De kolonisten van de Wetstraat

KUURNE/RED. – Hoe partijen en verkiezingscampagnes worden gefinancierd, is essentieel in een democratie. Deze financiering bepaalt de organisatie van politieke partijen en de dynamiek van verkiezingscampagnes. Maar hoe verloopt die financiering, welke campagnemiddelen gebruiken politieke partijen en wat zijn de resultaten?

Aan de Faculteit Politieke- en Sociale Wetenschappen van de KU Leuven, bestaat een lange traditie van onderzoek naar partij- en campagnefinanciering in België. Politicoloog Wilfried Dewachter begon hiermee in de jaren zeventig van de vorige eeuw. Bij elke verkiezing schatte hij de kosten van de verkiezingscampagne. Zo kon hij aantonen dat campagnes steeds duurder werden.

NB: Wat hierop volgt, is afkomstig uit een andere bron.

-- ==== Sys2Proof/Laws/Exchange.lean ====
section
/-! SUPPORT. Laws/Exchange.lean: the value-level exchange, the operands and answers of a command, and what the pixel
reads of `FRAME` leave (41_spi_transceiver.md R79, 44_frame.md R106, R107). -/

namespace Sys2Proof.Machine

/-! ## The value-level exchange, field by field -/

theorem spiTxn_fst (out : List Byte) (s : State) : (spiTxn out s).1 = s.answerList out.length := rfl

@[simp] theorem spiTxn_ctrl (out : List Byte) (s : State) : (spiTxn out s).2.ctrl = s.ctrl := rfl
@[simp] theorem spiTxn_status (out : List Byte) (s : State) : (spiTxn out s).2.status = s.status := rfl
@[simp] theorem spiTxn_addr (out : List Byte) (s : State) : (spiTxn out s).2.addr = s.addr := rfl
@[simp] theorem spiTxn_len (out : List Byte) (s : State) : (spiTxn out s).2.len = s.len := rfl
@[simp] theorem spiTxn_clkdiv (out : List Byte) (s : State) : (spiTxn out s).2.clkdiv = s.clkdiv := rfl
@[simp] theorem spiTxn_gap (out : List Byte) (s : State) : (spiTxn out s).2.gap = s.gap := rfl
@[simp] theorem spiTxn_settle (out : List Byte) (s : State) : (spiTxn out s).2.settle = s.settle := rfl
@[simp] theorem spiTxn_mot (out : List Byte) (s : State) : (spiTxn out s).2.mot = s.mot := rfl
@[simp] theorem spiTxn_mem (out : List Byte) (s : State) : (spiTxn out s).2.mem = s.mem := rfl
@[simp] theorem spiTxn_seq (out : List Byte) (s : State) : (spiTxn out s).2.seq = s.seq := rfl
@[simp] theorem spiTxn_eng (out : List Byte) (s : State) : (spiTxn out s).2.eng = Engine.idle := rfl
@[simp] theorem spiTxn_rxSh (out : List Byte) (s : State) : (spiTxn out s).2.rxSh = s.rxSh := rfl
@[simp] theorem spiTxn_frameSh (out : List Byte) (s : State) : (spiTxn out s).2.frameSh = s.frameSh := rfl
@[simp] theorem spiTxn_motSh (out : List Byte) (s : State) : (spiTxn out s).2.motSh = s.motSh := rfl
@[simp] theorem spiTxn_ncs (out : List Byte) (s : State) :
    (spiTxn out s).2.ncs = (if s.csManual then s.ncs else true) := rfl
@[simp] theorem spiTxn_sclk (out : List Byte) (s : State) : (spiTxn out s).2.sclk = s.cpol := rfl
@[simp] theorem spiTxn_mosi (out : List Byte) (s : State) : (spiTxn out s).2.mosi = false := rfl
@[simp] theorem spiTxn_busRdata (out : List Byte) (s : State) : (spiTxn out s).2.busRdata = s.busRdata := rfl
@[simp] theorem spiTxn_host (out : List Byte) (s : State) : (spiTxn out s).2.host = s.host := rfl
@[simp] theorem spiTxn_answers (out : List Byte) (s : State) : (spiTxn out s).2.answers = s.answers.drop out.length :=
  rfl
@[simp] theorem spiTxn_sensorDraws (out : List Byte) (s : State) :
    (spiTxn out s).2.sensorDraws = s.sensorDraws + (out.length - s.answers.length) := rfl
@[simp] theorem spiTxn_draws (out : List Byte) (s : State) : (spiTxn out s).2.draws = s.draws := rfl
@[simp] theorem spiTxn_events (out : List Byte) (s : State) :
    (spiTxn out s).2.events = s.events ++ [.txn out (s.answerList out.length)] := rfl
/-! ## Answers and operands -/

theorem answerList_length (s : State) (m : Nat) : (s.answerList m).length = m := by simp [State.answerList]

theorem answerList_getElem? (s : State) (m i : Nat) (h : i < m) : (s.answerList m)[i]? = some (s.answer i) := by
  simp [State.answerList, h]

theorem answerList_getD (s : State) (m i : Nat) (d : Byte) (h : i < m) : (s.answerList m).getD i d = s.answer i := by
  simp [List.getD, answerList_getElem? s m i h]

theorem txBytes_length (m : List Host.Cell) (a n k : Nat) : (txBytes m a n k).1.length = n := by
  induction n generalizing a k with
  | zero => rfl
  | succ n ih => simp [txBytes, ih]

/-- A byte that has been written is sent as written. -/
theorem txBytes_getElem? (m : List Host.Cell) (a n k i : Nat) (b : Byte) (hi : i < n)
    (h : Memory.lookup m (a + i) = some b) : (txBytes m a n k).1[i]? = some b := by
  induction n generalizing a k i with
  | zero => omega
  | succ n ih =>
    cases i with
    | zero => simp only [Nat.add_zero] at h; simp [txBytes, txByte, h]
    | succ i =>
      simp only [txBytes, List.getElem?_cons_succ]
      exact ih (a + 1) _ i (by omega) (by rw [Nat.add_assoc, Nat.add_comm 1 i]; exact h)

theorem readFraming_length (a : Byte) (n : Nat) : (readFraming a n).length = n + 1 := by simp [readFraming]

theorem writeFraming_length (a : Byte) (bs : List Byte) : (writeFraming a bs).length = bs.length + 1 := by
  simp [writeFraming]

theorem bulkFraming_length (n : Nat) : (bulkFraming n).length = 2 * n := by
  induction n with
  | zero => rfl
  | succ n ih => simp [bulkFraming, ih]; omega

/-- The pixels of a bulk read are the answers with an odd index, masked (44_frame.md R107). -/
theorem bulkPixels_length : ∀ (n : Nat) (inn : List Byte), inn.length = 2 * n → (bulkPixels inn).length = n
  | 0, inn, h => by
    have : inn = [] := List.length_eq_zero_iff.mp h
    subst this; rfl
  | n + 1, x :: p :: rest, h => by
    have := bulkPixels_length n rest (by simp only [List.length_cons] at h; omega)
    simp [bulkPixels, this]
  | n + 1, [x], h => by simp only [List.length_cons, List.length_nil] at h; omega
  | n + 1, [], h => by simp only [List.length_nil] at h; omega

theorem bulkPixels_getElem? : ∀ (inn : List Byte) (k : Nat) (b : Byte), inn[2 * k + 1]? = some b →
    (bulkPixels inn)[k]? = some (pixel b)
  | x :: p :: rest, 0, b, h => by simpa [bulkPixels] using congrArg (Option.map pixel) h
  | x :: p :: rest, k + 1, b, h => by
    simp only [bulkPixels, List.getElem?_cons_succ]
    exact bulkPixels_getElem? rest k b (by simpa [show 2 * (k + 1) + 1 = 2 * k + 1 + 1 + 1 by ring] using h)
  | [x], k, b, h => by simp at h
  | [], k, b, h => by simp at h

theorem mem_bulkPixels : ∀ (inn : List Byte) (b : Byte), b ∈ bulkPixels inn → b.toNat ≤ 63
  | x :: p :: rest, b, h => by
    simp only [bulkPixels, List.mem_cons] at h
    rcases h with rfl | h
    · exact pixel_le p
    · exact mem_bulkPixels rest b h
  | [x], b, h => by simp [bulkPixels] at h
  | [], b, h => by simp [bulkPixels] at h

/-! ## A command as one instruction -/

theorem commandRun_ok {s : State} {c : Command} (hi : s.seq = .idle) (h : admission (opByte c) s = .ok c)
    (body : State → State) :
    commandRun (opByte c) body s = body (startCommand c (record (.busWr cmdAddr (opByte c)) s)) := by
  simp only [commandRun, h, accept_cycle hi h]

theorem commandRun_error {s : State} {d : Byte} {k : ErrKind} (h : admission d s = .error k) (body : State → State) :
    commandRun d body s = hostCycle (busWrite cmdAddr d) s := by
  simp only [commandRun, h]

/-! ## The pixel reads of `FRAME` -/

/-- The pins and the shift engine between two transactions of a command (41_spi_transceiver.md R81, R82). -/
def Between (s : State) : Prop :=
  s.eng = Engine.idle ∧ s.sclk = s.cpol ∧ s.mosi = false ∧ (s.csManual = false → s.ncs = true)

theorem spiTxn_between (out : List Byte) (s : State) : Between (spiTxn out s).2 :=
  ⟨rfl, rfl, rfl, by intro h; have h' : s.csManual = false := h; simp [h']⟩

/-- A transaction from between two transactions takes answers and records its event, and nothing else. -/
theorem spiTxn_of_between (out : List Byte) {s : State} (h : Between s) :
    (spiTxn out s).2 = record (.txn out (s.answerList out.length)) (dropAnswers out.length s) := by
  obtain ⟨h1, h2, h3, h4⟩ := h
  have hn : (if s.csManual then s.ncs else true) = s.ncs := by
    cases hc : s.csManual
    · simp [h4 hc]
    · simp
  have e1 : (dropAnswers out.length s).cpol = s.cpol := rfl
  have e2 : (dropAnswers out.length s).csManual = s.csManual := rfl
  unfold spiTxn driveNcs
  simp only [e2, dropAnswers_ncs, hn]
  unfold record dropAnswers
  simp only [State.cpol] at h2
  simp only [State.cpol, ← h1, ← h2, ← h3]

/-- The pixels `n` single-pixel reads take: the answer to the fill byte of each pair, masked (44_frame.md R106). -/
def State.pixels (s : State) (n : Nat) : List Byte := (List.range n).map fun k => pixel (s.answer (2 * k + 1))

/-- The events of `n` single-pixel reads. -/
def State.pixelTxns (s : State) (n : Nat) : List Event :=
  (List.range n).map fun k => .txn (readFraming Config.frameCapture 1) [s.answer (2 * k), s.answer (2 * k + 1)]

theorem pixels_succ (s : State) (n : Nat) :
    s.pixels (n + 1) = pixel (s.answer 1) :: (dropAnswers 2 s).pixels n := by
  simp only [State.pixels, List.range_succ_eq_map, List.map_cons, List.map_map, Nat.mul_zero, Nat.zero_add]
  congr 1
  apply List.map_congr_left
  intro k _
  simp only [Function.comp_apply, answer_dropAnswers]
  congr 2; omega

theorem pixelTxns_succ (s : State) (n : Nat) :
    s.pixelTxns (n + 1) =
      .txn (readFraming Config.frameCapture 1) [s.answer 0, s.answer 1] :: (dropAnswers 2 s).pixelTxns n := by
  simp only [State.pixelTxns, List.range_succ_eq_map, List.map_cons, List.map_map, Nat.mul_zero, Nat.zero_add]
  congr 1
  apply List.map_congr_left
  intro k _
  simp only [Function.comp_apply, answer_dropAnswers]
  rw [show 2 * (k + 1) = 2 + 2 * k by ring, show 2 + 2 * k + 1 = 2 + (2 * k + 1) by ring]

/-- `s` with `n` single-pixel reads from pixel `k` on done (44_frame.md R106). -/
def pixelsRead (n k : Nat) (s : State) : State :=
  { dropAnswers (2 * n) s with frameSh := s.frameSh.take k ++ s.pixels n, events := s.events ++ s.pixelTxns n }

theorem frameSingle_eq (n k : Nat) (s : State) (h : Between s) :
    frameSingle (n + 1) k s = pixelsRead (n + 1) k s := by
  induction n generalizing s k with
  | zero =>
    have hl : (readFraming Config.frameCapture 1).length = 2 := rfl
    have ha : s.answerList 2 = [s.answer 0, s.answer 1] := rfl
    simp only [frameSingle, spiTxn_of_between _ h, spiTxn_fst, hl, ha]
    simp [pixelsRead, State.pixels, State.pixelTxns, singlePixel, keepPixel, record, dropAnswers]
  | succ n ih =>
    have hl : (readFraming Config.frameCapture 1).length = 2 := rfl
    have ha : s.answerList 2 = [s.answer 0, s.answer 1] := rfl
    rw [frameSingle]
    simp only [spiTxn_of_between _ h, spiTxn_fst, hl, ha]
    generalize he : Event.txn (readFraming Config.frameCapture 1) [s.answer 0, s.answer 1] = e
    have hb : Between (keepPixel k [s.answer 0, s.answer 1] (record e (dropAnswers 2 s))) := h
    rw [ih _ _ hb]
    have h1 : (keepPixel k [s.answer 0, s.answer 1] (record e (dropAnswers 2 s))).pixels (n + 1) =
        (dropAnswers 2 s).pixels (n + 1) := rfl
    have h2 : (keepPixel k [s.answer 0, s.answer 1] (record e (dropAnswers 2 s))).pixelTxns (n + 1) =
        (dropAnswers 2 s).pixelTxns (n + 1) := rfl
    have h3 : dropAnswers (2 * (n + 1 + 1)) s = dropAnswers (2 * (n + 1)) (dropAnswers 2 s) := by
      rw [dropAnswers_dropAnswers]; congr 1; omega
    have h4 : (keepPixel k [s.answer 0, s.answer 1] (record e (dropAnswers 2 s))).frameSh.take (k + 1) =
        s.frameSh.take k ++ [pixel (s.answer 1)] := by
      apply List.take_of_length_le
      simp [keepPixel]
    unfold pixelsRead
    rw [h1, h2, h3, h4, pixels_succ s, pixelTxns_succ s, he]
    simp [keepPixel, record, dropAnswers]

end Sys2Proof.Machine
end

Onderzoek naar partij- en campagnefinanciering

Deze studies van Dewachter waren mede de basis voor de wet Dhoore van 1989. Deze wet legde een maximumbedrag op voor verkiezingsuitgaven en verplichtte partijen en kandidaten om hun uitgaven openbaar te maken. Partijen kregen vanaf dat moment ook een subsidie, maar moesten in ruil daarvoor hun financiën publiekelijk bekendmaken.

Zowel de aangiftes van verkiezingsuitgaven als de financiële verslagen van partijen vormen een rijke bron van data voor wetenschappelijk onderzoek. Het boek ‘De kolonisten van de Wetstraat’ biedt een overzicht van dit onderzoek in de afgelopen decennia. Het bevat een schat aan informatie over de kosten van verkiezingscampagnes, inkomsten en uitgaven van partijen, en de evolutie van hun vermogen. Zowel de financiën van Belgische partijen als partijen op Europees niveau worden onderzocht.

Elk jaar meer of toch niet?

De politieke partijen ontvangen elk jaar meer geld van de overheid. In 2021 was dit nog 75,2 miljoen euro, in 2022 steeg dit naar 78,0 miljoen euro. Echter, als we deze bedragen indexeren en rekening houden met de stijgende kosten van levensonderhoud, zien we dat de overheidssubsidies sinds 2021 zijn gedaald: van 86,3 miljoen euro in 2020, naar 83,3 miljoen euro in 2021 en 78,3 miljoen euro in 2022. Ondanks de geïndexeerde dotaties, kunnen de politieke partijen niet op tegen de stijgende kosten van levensonderhoud. Dit is voornamelijk te wijten aan eerdere indexsprongen en beperkte besparingen.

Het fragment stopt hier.